Weil die Fritten eher matschig schmeckten und der Pflaumenkuchen auch zu wünschen übrig ließ (an das gute deutsche Standard kommt so schnell nichts), traute ich mich vorsichtig an den Stand heran, der frittierten Teig und andere Spezialiäten anzubieten hatte. So wie zum Beispiel erstklassigen Reibekuchen! Die Kartoffelpfannekuchen schmeckten sogar besser als bei Muttern, was echt was zu heißen hat, und wurden zusammen mit authentischem Apfelmus angeboten. Mhmmm, lecker und echt zu empfehlen, falls es sowas nächstes Jahr wieder gibt!

Auf der Bühne wärmte sich eine amerikanische Volksmusikband auf, bevor einer deutschen Sängerin Aufmerksamkeit geschenkt wurde. Wie schon zwei Jahre zuvor führte diese ihren Feiertagshit „ I love German Boys“ auf und begeisterte damit mal wiede das ganze Publikum, dass den Ohrwurm bereitwillig aufnahm und sogar vereinzelte Zuschauer veranlasste mitzuschunkeln.

Nach vier langen Stunden herumgehen, Leute kennenlernen, feiern und trinken wurde uns so langsam alles über. Wir wollten After-Party, und wo anders könnte man sie besser halten als im „Zum Schneider“: Eines der originellsten deutschen Restaurants im East Village und wahrscheinlich die beste deutsche Bar in ganz Manhattan. Hier trafen wir spontan auf eine weitere Gruppe von Freunden und entschieden uns für ein Abendbrot der Extraklasse, zusammengesetzt aus einer bayrischen Käseplatte, einem Wiener Schnitzel und Wurst.

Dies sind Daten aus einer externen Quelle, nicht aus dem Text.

-- ==== Sys2Proof/Laws/Memory.lean ====
section
/-! SUPPORT. The capacity condition on the buffers: every operation that writes one keeps it (20_memory.md R73). -/

namespace Sys2Proof.Machine

theorem Memory.wf_iff (s : State) : Memory.wf s = true ↔ fits s.din.length = true ∧ fits s.dout.length = true := by
  simp [Memory.wf]

theorem wf_reset : Memory.wf State.reset = true := by decide

/-- The failure entry empties DOUT and leaves DIN (R256). -/
theorem wf_raiseError {s : State} (kind : ErrorKind) (h : Memory.wf s = true) : Memory.wf (raiseError kind s) = true := by
  rw [Memory.wf_iff] at *
  exact ⟨h.1, fits_small (Nat.zero_le _)⟩

/-- A result that fits may replace DOUT (R72, R73). -/
theorem wf_of_dout {s t : State} (h : Memory.wf s = true) (hd : t.din = s.din) (hv : fits t.dout.length = true) :
    Memory.wf t = true := by
  rw [Memory.wf_iff] at *
  exact ⟨hd ▸ h.1, hv⟩

theorem wf_succeedWith {s : State} {v : Bits} (h : Memory.wf s = true) (hv : fits v.length = true) :
    Memory.wf (succeedWith v s) = true := wf_of_dout h rfl hv

/-- A load that fits replaces DIN (R35). -/
theorem wf_loadDin {s : State} {v : Bits} (h : Memory.wf s = true) (hv : fits v.length = true) :
    Memory.wf (loadDin v s) = true := by
  rw [Memory.wf_iff] at *
  exact ⟨hv, h.2⟩

/-- An append to DOUT that fits (R14). -/
theorem wf_memWrite {s : State} {v : Bits} (h : Memory.wf s = true) (hv : fits (s.dout.length + v.length) = true) :
    Memory.wf (memWrite v s) = true := wf_of_dout h rfl (by simpa using hv)

theorem wf_withOperand {w : Nat} {kind : ErrorKind} {run : BitVec w → State → State} {s : State}
    (h : Memory.wf s = true) (hr : Memory.wf (run (ofBits w s.din) s) = true) :
    Memory.wf (withOperand w kind run s) = true := by
  rcases withOperand_cases w kind run s with ⟨_, e⟩ | ⟨_, e⟩ <;> rw [e]
  · exact hr
  · exact wf_raiseError kind h

theorem wf_xfChecked {aligned : Bool} {run : State → State} {s : State} (h : Memory.wf s = true)
    (hr : (aligned = true → s.din.length % 64 = 0) → Memory.wf (run s) = true) :
    Memory.wf (xfChecked aligned run s) = true := by
  rcases xfChecked_cases aligned run s with ⟨_, e⟩ | ⟨_, _, _, e⟩ | ⟨_, ha, e⟩ <;> rw [e]
  · exact wf_raiseError _ h
  · exact wf_raiseError _ h
  · exact hr ha

/-- The loop of an XF command leaves an output as long as its input, so it fits (R205). -/
theorem wf_loop {w : Nat} {next : Block → Bits → Block} {out : Block → Bits → Bits} {input : Block → Bits → Block}
    {dir : Direction} {s u t : State} (hw : 0 < w) (h : Memory.wf s = true) (hd : u.din = s.din)
    (hl : LoopState w next out input dir u (unitCount w s.din.length) t) : Memory.wf (succeed t) = true := by
  have hlen := LoopState.length_done hw (hd ▸ hl)
  have hin : t.din = u.din := by rw [hl.frame]
  refine wf_of_dout h (hin.trans hd) ?_
  rw [succeed_dout, hlen, hd]
  exact ((Memory.wf_iff s).1 h).1

theorem wf_blockCommand {dir : Direction} {s : State} (h : Memory.wf s = true) :
    Memory.wf (blockCommand dir s) = true := by
  unfold blockCommand
  split
  · exact wf_withOperand h (wf_of_dout h rfl (fits_small (by simp)))
  · exact wf_raiseError _ h

/-- Every command keeps the capacity condition (R73). -/
theorem exec_keeps_wf {i : Instr} {s t : State} (he : exec i s = .next t) (h : Memory.wf s = true) :
    Memory.wf t = true := by
  have hin := ((Memory.wf_iff s).1 h).1
  have hout := ((Memory.wf_iff s).1 h).2
  cases i with
  | permIp => cases he; exact wf_withOperand h (wf_succeedWith h (fits_small (by simp)))
  | permFp => cases he; exact wf_withOperand h (wf_succeedWith h (fits_small (by simp)))
  | permE => cases he; exact wf_withOperand h (wf_succeedWith h (fits_small (by simp)))
  | permP => cases he; exact wf_withOperand h (wf_succeedWith h (fits_small (by simp)))
  | permPc1 => cases he; exact wf_withOperand h (wf_succeedWith h (fits_small (by simp)))
  | permPc2 => cases he; exact wf_withOperand h (wf_succeedWith h (fits_small (by simp)))
  | sbox => cases he; exact wf_withOperand h (wf_succeedWith h (fits_small (by simp)))
  | keygen => cases he; exact wf_withOperand h (wf_of_dout h rfl hout)
  | keyclr => cases he; exact wf_of_dout h rfl hout
  | blkEnc => cases he; exact wf_blockCommand h
  | blkDec => cases he; exact wf_blockCommand h
  | xfEcbEnc =>
    cases he
    exact wf_xfChecked h fun ha => wf_loop (w := 64) (u := xfBegin s) (by decide) h rfl (ecb_loop .enc s (ha rfl))
  | xfEcbDec =>
    cases he
    exact wf_xfChecked h fun ha => wf_loop (w := 64) (u := xfBegin s) (by decide) h rfl (ecb_loop .dec s (ha rfl))
  | xfCbcEnc =>
    cases he
    exact wf_xfChecked h fun ha => wf_loop (w := 64) (u := loadChain (xfBegin s)) (by decide) h rfl (cbcEnc_loop s (ha rfl))
  | xfCbcDec =>
    cases he
    exact wf_xfChecked h fun ha => wf_loop (w := 64) (u := loadChain (xfBegin s)) (by decide) h rfl (cbcDec_loop s (ha rfl))
  | xfCfbEnc =>
    cases he
    exact wf_xfChecked h fun _ => wf_loop (w := 8) (u := loadChain (xfBegin s)) (by decide) h rfl (cfbEnc_loop s)
  | xfCfbDec =>
    cases he
    exact wf_xfChecked h fun _ => wf_loop (w := 8) (u := loadChain (xfBegin s)) (by decide) h rfl (cfbDec_loop s)
  | xfOfbEnc =>
    cases he
    exact wf_xfChecked h fun _ => wf_loop (w := 64) (u := loadChain (xfBegin s)) (by decide) h rfl (ofb_loop s)
  | xfOfbDec =>
    cases he
    exact wf_xfChecked h fun _ => wf_loop (w := 64) (u := loadChain (xfBegin s)) (by decide) h rfl (ofb_loop s)
  | xfCtrEnc =>
    cases he
    exact wf_xfChecked h fun _ => wf_loop (w := 64) (u := loadChain (xfBegin s)) (by decide) h rfl (ctr_loop _ s)
  | xfCtrDec =>
    cases he
    exact wf_xfChecked h fun _ => wf_loop (w := 64) (u := loadChain (xfBegin s)) (by decide) h rfl (ctr_loop _ s)
  | pad =>
    by_cases hf : fits (s.din.length + padCount s.din.length)
    · rw [exec, execPad, if_pos hf] at he
      cases he
      refine wf_of_dout h rfl ?_
      simpa [memRead] using hf
    · rw [exec, execPad, if_neg hf] at he
      cases he
      exact wf_raiseError _ h
  | unpad =>
    by_cases hp : s.padlen.toNat ≤ s.din.length
    · rw [exec, execUnpad, if_pos hp] at he
      cases he
      exact wf_succeedWith h (fits_of_le (by simp [memRead]) hin)
    · rw [exec, execUnpad, if_neg hp] at he
      cases he
      exact wf_raiseError _ h
  | mov =>
    cases he
    rw [Memory.wf_iff]
    exact ⟨hout, hout⟩

end Sys2Proof.Machine
end

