/-- Settles O25: `L i` and `R i` are the pair after `i` rounds, from the split of IP's output to what the commands leave
in L and R; one block is the whole stream of the ECB command. -/
theorem blockCommandsRunSixteenRounds : Obligations.BlockCommandsRunSixteenRounds := by
  unfold Obligations.BlockCommandsRunSixteenRounds
  intro s p hp
  have hdir : ∃ dir, ServesDirection dir p.1 p.2.1 p.2.2 := by
    simp only [List.mem_cons, List.not_mem_nil, or_false] at hp
    obtain rfl | rfl := hp
    · exact ⟨_, servesDirection_enc⟩
    · exact ⟨_, servesDirection_dec⟩
  obtain ⟨dir, hblock, hecb, horder⟩ := hdir
  refine ⟨fun hk hlen => ?run, fun hk => ?noSubkeys, fun hk hlen => ?badLength⟩
  case run =>
    refine ⟨_, _, fun i => (halvesAfterRound s.k dir (ofBits 64 s.din) i).1,
      fun i => (halvesAfterRound s.k dir (ofBits 64 s.din) i).2, hblock s, ?start, fun i hi => ?round, ?result,
      hecb s, ?ecb⟩
    case start => exact feistelSplit_append _
    case round =>
      have hpair := halvesAfterRound_succ s.k dir (ofBits 64 s.din) hi
      rw [horder _ i hi] at hpair
      exact Prod.ext_iff.1 hpair
    case result =>
      rw [blockCommand_run hk hlen, blockEngine, ← halvesAfterRound_sixteen]
      rfl
    case ecb =>
      have haligned : s.din.length % 64 = 0 := by simp [hlen]
      rw [xfChecked_run hk fun _ => haligned, xfLoop_ecb_dout hlen, blockCommand_run hk hlen]
  case noSubkeys => rw [hblock, blockCommand_noSubkeys hk]; rfl
  case badLength => rw [hblock, blockCommand_badLength hk hlen]; rfl

end Sys2Proof.Machine
end

section
/-! Proofs for the mode driver's family (43_mode_driver.md): what each XF command computes, read off the state its loop
leaves, and what PAD, UNPAD and MOV answer. -/

namespace Sys2Proof.Machine

/-! ### Padding and the buffer move -/

@[simp] theorem memRead_zero_length (buf : Bits) : memRead buf 0 buf.length = buf := by
  simp [memRead]

theorem exec_pad_fits {s : State} (h : withinCapacity (s.din.length + padCount s.din.length) = true) :
    exec .pad s = .next
      { s with
        dout := s.din ++ zeros (padCount s.din.length)
        padlen := BitVec.ofNat 7 (padCount s.din.length)
        err := 0 } := by
  rw [← fits_eq_withinCapacity] at h
  rw [exec, execPad, if_pos h, memRead_zero_length]
  rfl

theorem exec_pad_overflow {s : State} (h : withinCapacity (s.din.length + padCount s.din.length) = false) :
    exec .pad s = .next (raiseError .invalidOperandLength s) := by
  rw [← fits_eq_withinCapacity] at h
  exact if_neg (by simp [h])
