-- ==== Sys2Proof/Syntax.lean ====
section
/-! DEFINITION. The commands of the NB-9416: one constructor for each row of spec/opcode_table.json, in the table's order.

A command is an event at the block's boundary or inside it. Its operands are what the outside supplies (an index, levels, bytes,
a frame); what the device itself holds is in State. -/

namespace Sys2Proof
open Sys2Proof.Machine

Im Vergleich zu anderen deutsch-imitierenden Restaurants liegt es preislich im Mittelbereich, vor allen Dingen weil die Portionen großzügig sind, obwohl die Ware importiert ist. Die Kellner und Kellnerinnen kommen fast alle aus Deutschland, sprechen damit ein und dieselbe Sprache und verstehen ausnahmsweise welches Bier genau man haben möchte wenn man auf deutsch bestellt.

Somit ging ein weiterer erfolgreicher Tag des Heimwehbekämpfens und Freunde in die fremde Kultur einweisen zu Ende. Denn Oktoberfest in New York garantiert eines ganz sicher: Ob man möchte oder nicht, man lernt hier gewiss Deutsche kennen– sie sind oftmals im Rudel unterwegs.

Falls ihr daran interessiert seit nächstes Jahr teilzunehmen, bedenkt bitte die Eintrittskarten im Vorverkauf zu bestellen. Dieser fängt schon Mitte Juli an und kann 2 Wochen später ausverkauft sein. Für meine Karte habe ich dieses Jahr 15 Dollar bezahlt, aber natürlich kann der Preis in der Zukunft dank Inflation und Nachfrage nur noch ansteigen… Prost!